我正在处理数据集
我必须对其进行分组并计算特定时间段内有多少请求,然后很容易将图表 时间与请求数量相比较。 < /强>
示例
**timestamp - number of request**
21-06-2016 09:00:00 - 2
21-06-2016 10:00:00 - 1
21-06-2016 11:00:00 - 5
我该如何计算?
感谢
P.S我尝试使用data['timestamp'].value_counts()
但出现错误:
import pandas as pd
import numpy as np
import matplotlib.pylab as plt
from matplotlib.pylab import rcParams
rcParams['figure.figsize'] = 15, 6
dateparse = lambda dates: pd.datetime.strptime(dates, '%d-%m-%Y %H:%M:%S')

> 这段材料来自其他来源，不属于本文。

/-- Looks at the parts of a group of loads or atomics, in order. -/
def State.groupReady (s : State) (ok : Bool) : List PartRef → Ready
  | [] => if ok then .yes s else .no s
  | g :: rest =>
    match (s.findPend g.tk g.u).bind fun q => q.k.acc? with
    | none => s.groupReady ok rest
    | some a =>
      match a.pieces[g.ix]? with
      | none => s.groupReady ok rest
      | some q =>
        if !s.inOrder g.tk g.u q.va q.n (q.at s) q.xl a.rel then s.groupReady false rest
        else
          match s.touchPiece g.tk g.u a q with
          | .fail c =>
            .fail s g.tk g.u (if c = 0x0A then s.refusedCode (pkgOfThr g.tk) (s.thr g.tk).ctx else c) q.va
          | .wait s1 asked =>
            (s1.modAcc g.tk g.u fun a => { a with since := timerFrom s1.clock asked a.since }).groupReady false rest
          | .ok s1 _ psn unver =>
            if psn && a.refusesPoison then .fail s1 g.tk g.u 0x0D q.va
            else if unver.isSome && a.prov.isSome && a.prov != unver then s1.groupReady false rest
            else if unver.isSome && a.refusesPoison then s1.groupReady false rest
            else s1.groupReady ok rest

/-- The caches take what a part has read or written, once its whole group has performed (R260, R269, R273). -/
def State.useLine (s : State) (g : PartRef) : State :=
  match (s.findPend g.tk g.u).bind fun q => q.k.acc? with
  | none => s
  | some a =>
    match a.pieces[g.ix]?.bind fun q => q.xl.bind fun x => (s.paOf x q.va).map fun pa => (x, pa, q.got.isSome) with
    | some (x, pa, true) => if isAperture pa then s else s.l1Use (ckOf g.tk) (lineOf pa) a.hint x a.k.isAtomic
    | _ => s

/-- A part of a load, gather or atomic that needs a line of another package asks for it; its timer starts then (R343). -/
def State.askPart (s : State) (tk u : Nat) (q : Piece) : State :=
  match (s.findPend tk u).bind fun q => q.k.acc? with
  | none => s
  | some a =>
    if q.got.isSome || q.xl.isNone || !s.inOrder tk u q.va q.n (q.at s) q.xl a.rel then s
    else
      match if a.k.isAtomic then Fwd.no else s.forward tk u q.va q.n (q.at s) q.xl a.space with
      | .no =>
        match s.touchPiece tk u a q with
        | .wait s1 (some x) => s1.modAcc tk u fun a => { a with since := timerFrom s1.clock (some x) a.since }
        | _ => s
      | _ => s

/-- Accesses whose translation is at hand ask for their lines in the cycle in which they issue (R461; log 98). -/
def State.askAll (s : State) : State :=
  s.threads.foldl (fun s e =>
    e.2.pend.foldl (fun s q =>
      match q.k with
      | .acc a => a.pieces.foldl (fun s x => s.askPart e.1 q.u x) s
      | _ => s) s) s

/-- Every part of the group performs, in slot order. -/
def State.performGroup (s : State) (l : List PartRef) : State :=
  let s := l.foldl (fun s g =>
    match (s.findPend g.tk g.u).bind fun q => q.k.acc? with
    | none => s
    | some a =>
      match a.pieces[g.ix]? with
      | none => s
      | some q =>
        match s.touchPiece g.tk g.u a q with
        | .ok s1 pa psn unver => s1.performPiece g.tk g.u g.ix a q pa psn unver
        | _ => s) s
  let s := l.foldl (fun s g => s.useLine g) s
  l.foldl (fun s g => s.settleAcc g.tk g.u) s

/-- The parts of one instruction's loads that have not performed. -/
def State.loadParts (s : State) (ck gid : Nat) : List PartRef :=
  (s.gidPends ck gid).flatMap fun e =>
    match e.2.k with
    | .acc a => (a.pieces.zipIdx.filter fun x => x.1.got.isNone).map fun x => ⟨e.1, e.2.u, x.2, x.1.va, x.1.n, x.1.at s⟩
    | _ => []

/-- An error that its code corrects is recorded, and changes nothing (R414). -/
def State.pieceFixed (s : State) (tk : Nat) (q : Piece) : State :=
  match q.loc <|> q.at s with
  | none => s
  | some pa =>
    if q.loc.isSome || isAperture pa then s.sramError pa 1
    else
      let ck := ckOf tk
      s.errRecord (pkgOfThr tk) 1 4 (unitId 0 (pkgOfThr tk) (dieIx (dkOf ck)) (s.phys ck) 0) 0 (lineOf pa * 128) [lineOf pa % 16384]

/-- An uncorrectable error met by the part: what becomes of it before it performs (R414, R415). -/
def State.pieceEcc (s : State) (tk u : Nat) (a : Acc) (q : Piece) : Bool × State :=
  match q.loc with
  | some b =>
    (false, (s.sramError b).modAcc tk u fun x => { x with psn := x.psn <|> (a.pieces.head?.map (·.va)) })
  | none =>
    match q.at s with
    | none => (false, s)
    | some pa =>
      if isAperture pa then (false, (s.sramError pa).modAcc tk u fun x => { x with psn := x.psn <|> (a.pieces.head?.map (·.va)) })
      else s.cacheError (pkgOfThr tk) (ckOf tk) (lineOf pa)
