/-- A line's part of an engine's access to the global space. `clr` lets a write pass over poison (R347). -/
def State.engTouch (s : State) (ck ctx u va : Nat) (wr clr : Bool) : Touch :=
  match s.engXl ck ctx va (if wr then .wr else .rd) with
  | none => .fail 0x12
  | some (x, s) =>
    match s.touch (pkgOfCore ck) u x va (if wr then .wr else .rd) false wr with
    | .ok s pa psn unver =>
      if psn && !clr then .fail 0x12
      else if unver.isSome then .wait s none
      else .ok s pa psn none
    | t => t

/-- Changes a command of a core or of its die's engine, wherever it stands. -/
def State.modCmd (s : State) (ck u : Nat) (f : Cmd → Cmd) : State :=
  let g (q : Cmd) : Cmd := if q.u = u then f q else q
  (s.modCore ck fun x => { x with copyq := x.copyq.map g, matq := x.matq.map g }).modDie (dkOf ck) fun d =>
    { d with collq := d.collq.map g, binds := d.binds.map fun b => { b with cmd := g b.cmd },
             ops := d.ops.map fun o => { o with cmd := g o.cmd }, puts := d.puts.map g }

/-- The line of an engine's address. -/
def State.engLine (s : State) (ck ctx va : Nat) (wr : Bool) : Nat :=
  (((s.engXl ck ctx va (if wr then .wr else .rd)).bind fun x => s.paOf x.1 va wr).map lineOf).getD 0

/-- All line parts of a span, or the first that stands in the way. A request to another package runs a timer (R343). -/
def State.engSpan (s : State) (ck : Nat) (c : Cmd) (wr clr : Bool) : List (Nat × Nat) → Except Eng (State × List (Nat × Nat × Nat))
  | [] => .ok (s, [])
  | (va, n) :: rest =>
    let line := s.engLine ck c.ctx va wr
    match s.engTouch ck c.ctx c.u va wr clr with
    | .fail _ => .error (.fail s va)
    | .wait s asked =>
      .error (.wait (s.modCmd ck c.u fun q =>
        { q with asks := Tab.put q.asks line (va, timerFrom s.clock asked ((Tab.look q.asks line).bind (·.2))) }))
    | .ok s pa _ _ =>
      match (s.modCmd ck c.u fun q => { q with asks := Tab.cut q.asks line }).engSpan ck c wr clr rest with
      | .error e => .error e
      | .ok (s, l) => .ok (s, (va, pa, n) :: l)

/-- What the cache hint of a COLL or an ENGQ makes of a line that the engine has read or written (R269, R367): the place that L1s give
it, or, unallocated, back to its home. -/
def State.engHint (s : State) (ck : Nat) (c : Cmd) (line : Nat) : State :=
  let p := pkgOfCore ck
  let mine := match c.k with | .coll .. | .engq .. => true | _ => false
  if !mine then s
  else match c.hint with
  | .dflt => s
  | .noalloc => if s.l1Holds p line then s else s.evictLine p line
  | h =>
    { s with cores := s.cores.map fun e =>
        if pkgOfCore e.1 = p then (e.1, { e.2 with l1 := e.2.l1.map fun x => if x.line = line then { x with keep := keepOf h } else x })
        else e }

def State.engHints (s : State) (ck : Nat) (c : Cmd) (l : List (Nat × Nat × Nat)) : State :=
  l.foldl (fun s x => if isAperture x.2.1 then s else s.engHint ck c (lineOf x.2.1)) s

/-- An engine reads `n` bytes at an address that is no tile's. -/
def State.engRead (s : State) (ck : Nat) (c : Cmd) (a : EAd) (n : Nat) : Eng :=
  match a with
  | .loc b => let (v, s) := s.readFree b n; .ok s v
  | .glob va =>
    match s.engSpan ck c false false (lineCuts va n) with
    | .error e => e
    | .ok (s, l) =>
      let v := (l.map fun x => s.read x.2.1 x.2.2 * 256 ^ (x.1 - va)).sum
      .ok (s.engHints ck c l) v
  | .tile _ => .fail s 0

/-- What the copies of a pair make of an engine's write to the global space (R314, R405): the leading copy holds it, both form
its image, which stands where its word stands in program order. `clr` lets it pass over poison (R347). -/
def State.pairWrite (s : State) (ck : Nat) (c : Cmd) (va n v : Nat) (clr : Bool) : State :=
  (unitCuts va n).foldl (fun s q =>
    let d := v / 256 ^ (q.1 - va) % 256 ^ q.2
    let (u, s) := s.fresh
    let x := (s.engXl ck c.ctx q.1 .wr).map (·.1)
    let e : SbE := { u := u, gid := u, k := .engine clr, hint := c.hint,
                     pieces := [{ va := q.1, n := q.2, xl := x, data := d, mask := 256 ^ q.2 - 1 }],
                     remote := s.isRemote (pkgOfCore ck) x q.1 }
    s.addSig c.tk { addr := BitVec.ofNat 64 q.1, lo := BitVec.ofNat 64 d, hi := BitVec.ofNat 64 (d / 2 ^ 64), size := q.2, kind := 4,
                    region := c.region, space := 0, held := if c.copy = 1 then some e else none, pos := c.nw, sub := q.1 }) s

/-- An engine's bytes come to stand at a place: they show on the plane path at once (R291). -/
def State.engStore (s : State) (pa n v : Nat) : State := (s.storeBytes pa n v (256 ^ n - 1)).showPlanes pa n

/-- Writes a span whose lines have been granted. -/
def State.engPut (s : State) (ck : Nat) (va v : Nat) (l : List (Nat × Nat × Nat)) : State :=
  l.foldl (fun s x =>
    let b := v / 256 ^ (x.1 - va) % 256 ^ x.2.2
    if isAperture x.2.1 then s.engStore x.2.1 x.2.2 b
    else (s.storeBytes x.2.1 x.2.2 b (256 ^ x.2.2 - 1)).dirtyLine (pkgOfCore ck) (lineOf x.2.1)) s

/-- An engine writes `n` bytes at an address that is no tile's; `clr` lets it pass over poison. Of a tandem pair, the leading copy's
global writes are held, where the compare buffer has room for them, and the trailing copy's only form images (R314, R405). A thread
leaves only when its commands have formed theirs; what a dead thread's commands still write performs for the leading copy (log 71). -/
def State.engWrite (s : State) (ck : Nat) (c : Cmd) (a : EAd) (n v : Nat) (clr : Bool := false) : Eng :=
  match a with
  | .loc b => .ok (s.engStore b n v) 0
  | .glob va =>
    if c.copy ≠ 0 ∧ s.issuer c then
      if (s.engXl ck c.ctx va .wr).isNone then .fail s va
      else if c.copy = 1 ∧ cmpMax < s.cmpUsed ck + (unitCuts va n).length then .wait s
      else .ok (s.pairWrite ck c va n v clr) 0
    else if c.copy = 2 then .ok s 0
    else
      match s.engSpan ck c true clr (lineCuts va n) with
      | .error e => e
      | .ok (s, l) => .ok ((s.engPut ck va v l).engHints ck c l) 0
  | .tile _ => .fail s 0

/-- The address some bytes further on. -/
def EAd.plus (a : EAd) (n : Nat) : EAd :=
  match a with
  | .glob v => .glob (v + n)
  | .loc b => .loc (b + n)
  | .tile i => .tile i

/-- The number of an address, for a record. -/
def EAd.num : EAd → Nat
  | .glob v => v
  | .loc b => b
  | .tile i => i

/-! ### Order: `.rel` (R237 rule 7) -/

/-- The issuing thread waits for an earlier command's finish, which stood before the command (R237 rule 8). -/
def State.obsBlocked (s : State) (c : Cmd) : Bool :=
  s.issuer c && (s.thr (s.leadOf c.tk)).pend.any fun q => decide (q.u < c.u) && match q.k with | .cwait _ => true | _ => false

/-- Accesses of the issuing thread before the command that have not performed, but for those to UO pages, and waits that acquire; the
finish of an earlier command, also without `.rel`. For a pair, those are the leading copy's. -/
def State.relBlocked (s : State) (c : Cmd) : Bool :=
  s.obsBlocked c || c.rel && s.issuer c &&
    let tk := s.leadOf c.tk
    let t := s.thr tk
    let held : List SbE := match t.pair with | some p => p.sig.filterMap fun e => e.held | none => []
    ((held ++ t.owed).any fun e => decide (e.u < c.u) && e.undone && e.nonUo)
      || ((t.pend ++ t.orph).any fun q => decide (q.u < c.u) && (q.k.acquires || match q.k.acc? with | some a => a.undone && a.nonUo | none => false))

/-- The context of a command runs on its die. -/
def State.cmdRuns (s : State) (ck : Nat) (c : Cmd) : Bool := s.runsOn (dkOf ck) c.ctx || s.finishing (dkOf ck) c.ctx

def State.modCopy (s : State) (ck u : Nat) (f : Cmd → Cmd) : State :=
  s.modCore ck fun x => { x with copyq := x.copyq.map fun c => if c.u = u then f c else c }

def State.modMat (s : State) (ck u : Nat) (f : Cmd → Cmd) : State :=
  s.modCore ck fun x => { x with matq := x.matq.map fun c => if c.u = u then f c else c }

/-- Commands that the copy engine works on at once (R300). -/
def copyAtOnce : Nat := 4

/-- The copy may begin: no earlier copy of its core waits to begin, fewer than four run, and its tile is read by none. -/
def State.copyMayBegin (s : State) (ck u : Nat) : Bool :=
  let q := (s.core ck).copyq.filter fun c => s.cmdRuns ck c
  let before := q.takeWhile fun c => c.u != u
  before.all (·.began) && decide ((q.filter (·.began)).length < copyAtOnce)
    && (q.find? fun c => c.u == u).any fun c =>
      !s.relBlocked c && match c.k with
        | .cpy _ (.tile i) _ _ _ _ _ => (s.tile ck i).readers == 0
        | _ => true

/-! ### The end of a copy (R289, R290, R303, R304) -/

/-- A copy leaves the engine: its tiles take their states, and a follow-on goes to the matrix queue or is dropped. -/
def State.copyDone (s : State) (ck : Nat) (c : Cmd) (ok : Bool) : State :=
  match c.k with
  | .cpy src dst _ _ _ _ follow =>
    let s := s.modCore ck fun x => { x with copyq := x.copyq.filter fun q => q.u != c.u }
    let s := match src with
      | .tile i => s.modTile ck i fun t => { t with st := .ready, byeng := false }
      | _ => s
    let im := follow.map matIm
    let s := match dst with
      | .tile i =>
        let n := match im with
          | some m => if ok then
              (([m.ta, m.tb].filter fun n => (s.ctx (pkgOfCore ck) c.ctx).tile0 + n == i)).length else 0
          | none => 0
        s.modTile ck i fun t =>
          { t.plainContents with st := if ok then .ready else .empty, byeng := false, follow := false, readers := t.readers + n }
      | _ => s
    match follow, im with
    | some w, some m =>
      let s := s.dropCounters c 1 0
      if ok then
        s.pushMat ck { c with k := if field w.toNat 63 62 = 1 then .mmab (w &&& 0x3FFFFFFFFFFFFFFF) else .mma (w &&& 0x3FFFFFFFFFFFFFFF),
                              pos := 0, began := false, got := [], wr := [], asks := [] }
      else
        -- the follow-on is dropped with a record of its own; its other operands and its accumulator are free again
        let x := s.ctx (pkgOfCore ck) c.ctx
        let fill := match dst with | .tile i => i | _ => 0
        let s := [m.ta, m.tb].foldl (fun s n =>
          if x.tile0 + n = fill then s else s.modTile ck (x.tile0 + n) fun t => { t with readers := t.readers - 1 }) s
        let s := s.modTile ck (x.tile0 + m.acc) fun t => { t with st := c.acc0.getD .empty, byeng := false }
        (s.cmdFault c 4 0).endCmd c 2 0 1
    | _, _ => s.endCmd c (if ok then 0 else 2) 1 0
  | _ => s

/-- A copy stops at a failing line (R303): bytes already written stay. -/
def State.copyFail (s : State) (ck : Nat) (c : Cmd) (addr : Nat) : State := (s.cmdFault c 3 addr).copyDone ck c false

/-! ### The bytes of a copy (R241, R302, R303) -/

/-- One side of a copy as a run of numbered bytes: elements, in pieces of `piece` bytes that stand `stride` apart, then scales. -/
structure CopySide where
  base : EAd
  main : Nat
  piece : Nat
  stride : Nat
  scale : EAd
  slen : Nat
  tile : Option Tile
  deriving DecidableEq, Repr

def CopySide.len (d : CopySide) : Nat := d.main + d.slen

/-- Where byte `x` stands, and how many bytes stand from there on in one piece. -/
def CopySide.place (d : CopySide) (x : Nat) : EAd × Nat :=
  if x < d.main then (d.base.plus (x / d.piece * d.stride + x % d.piece), d.piece - x % d.piece)
  else (d.scale.plus (x - d.main), d.len - x)

/-- The part that begins at byte `x`: an aligned unit of 16 bytes where one stands whole, else one byte. -/
def CopySide.unit (d : CopySide) (x : Nat) : EAd × Nat :=
  let (a, n) := d.place x
  (a, if a.num % 16 = 0 ∧ 16 ≤ n then 16 else 1)

/-- The digit planes of a side. -/
def CopySide.plane (d : CopySide) : Option Tile := d.tile.filter (·.plane)

/-- The number of the byte at an address. -/
def CopySide.number (d : CopySide) (a : Nat) : Option Nat :=
  let b := d.base.num
  let x := (a - b) / d.stride * d.piece + (a - b) % d.stride
  if b ≤ a ∧ (a - b) % d.stride < d.piece ∧ x < d.main then some x
  else if d.scale.num ≤ a ∧ a < d.scale.num + d.slen then some (d.main + (a - d.scale.num))
  else none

data = pd.read_csv('/home/amfirnas/Desktop/localhost_access_log.2016-06-21.csv',
parse_dates=['timestamp'], index_col='timestamp',date_parser=dateparse)
print data.head(25)
# print data['time'].value_counts()
# print data.groupby(['time']).groups.keys()
ts = data['timestamp'].value_counts()
# plt.plot(ts)
# plt.show()
答案 0 :(得分:0)
阅读文件:
df = pd.read_csv('/home/local/sayali/Downloads/dataset-server_logs.csv')
[In]:df
host timestamp status byte
0 192.168.102.100 21-06-2016 09:54:44 200 17811
1 192.168.102.100 21-06-2016 09:54:44 200 21630
2 192.168.100.160 21-06-2016 10:08:08 404 1098
3 192.168.100.160 21-06-2016 11:20:44 200 17811
4 192.168.100.160 21-06-2016 11:20:44 200 21630
5 192.168.102.100 21-06-2016 11:54:44 200 17811
6 192.168.102.100 21-06-2016 11:54:44 200 21630
7 192.168.102.100 21-06-2016 11:54:44 200 21630
ts = pd.DataFrame(df['timestamp'].value_counts()))
ts
Out[15]:
timestamp
2016-06-21 11:54:44 3
2016-06-21 09:54:44 2
2016-06-21 11:20:44 2
2016-06-21 10:08:08 1
#Convert index to datetime format using pd.to_datetime()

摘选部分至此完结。